:: Available data

-- ==== Sys2Proof/Laws/State.lean ====
section
/-! SUPPORT. What each plain update of the part leaves alone, field by field. -/

namespace Sys2Proof.Machine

::::

The problem - Please return every line of the data, unaltered.

Response to this task -
-- ==== Sys2Proof/Laws/State.lean ====
section
/-! SUPPORT. What each plain update of the part leaves alone, field by field. -/

namespace Sys2Proof.Machine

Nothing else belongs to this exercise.